[Data extracted from a collection]
* * *

-- ==== Sys2Proof/Machine/Dispatch.lean ====
section
/-! DEFINITION. One arm per row of spec/opcode_table.json: the meaning of each instruction. -/

namespace Sys2Proof.Machine

/-- The meaning of one instruction. -/
def exec (i : Instr) (s : State) : Host.Outcome State Fault Refusal :=
  match i with
  | .beginAuto => Sys2Proof.Machine.execBeginAuto s
  | .beginBaud baud => Sys2Proof.Machine.execBeginBaud baud s
  | .poll => Sys2Proof.Machine.execPoll s
  | .reset => Sys2Proof.Machine.execReset s
  | .setNoRestart flag => Sys2Proof.Machine.execSetNoRestart flag s
  | .send => Sys2Proof.Machine.execSend s
  | .csrRead addr => Sys2Proof.Machine.execCsrRead addr s
  | .csrWrite addr data => Sys2Proof.Machine.execCsrWrite addr data s
  | .rxEscaped raw => Sys2Proof.Machine.execRxEscaped raw s
  | .rxEsc => Sys2Proof.Machine.execRxEsc s
  | .rxSync => Sys2Proof.Machine.execRxSync s
  | .rxAa => Sys2Proof.Machine.execRxAa s
  | .rxData raw => Sys2Proof.Machine.execRxData raw s
  | .txPre => Sys2Proof.Machine.execTxPre s
  | .txLit b => Sys2Proof.Machine.execTxLit b s
  | .txEscd b => Sys2Proof.Machine.execTxEscd b s

end Sys2Proof.Machine
end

* * *

**Task details:** If a line in the data above includes the string "instruction", copy it.

**Completed task:**
/-! DEFINITION. One arm per row of spec/opcode_table.json: the meaning of each instruction. -/
/-- The meaning of one instruction. -/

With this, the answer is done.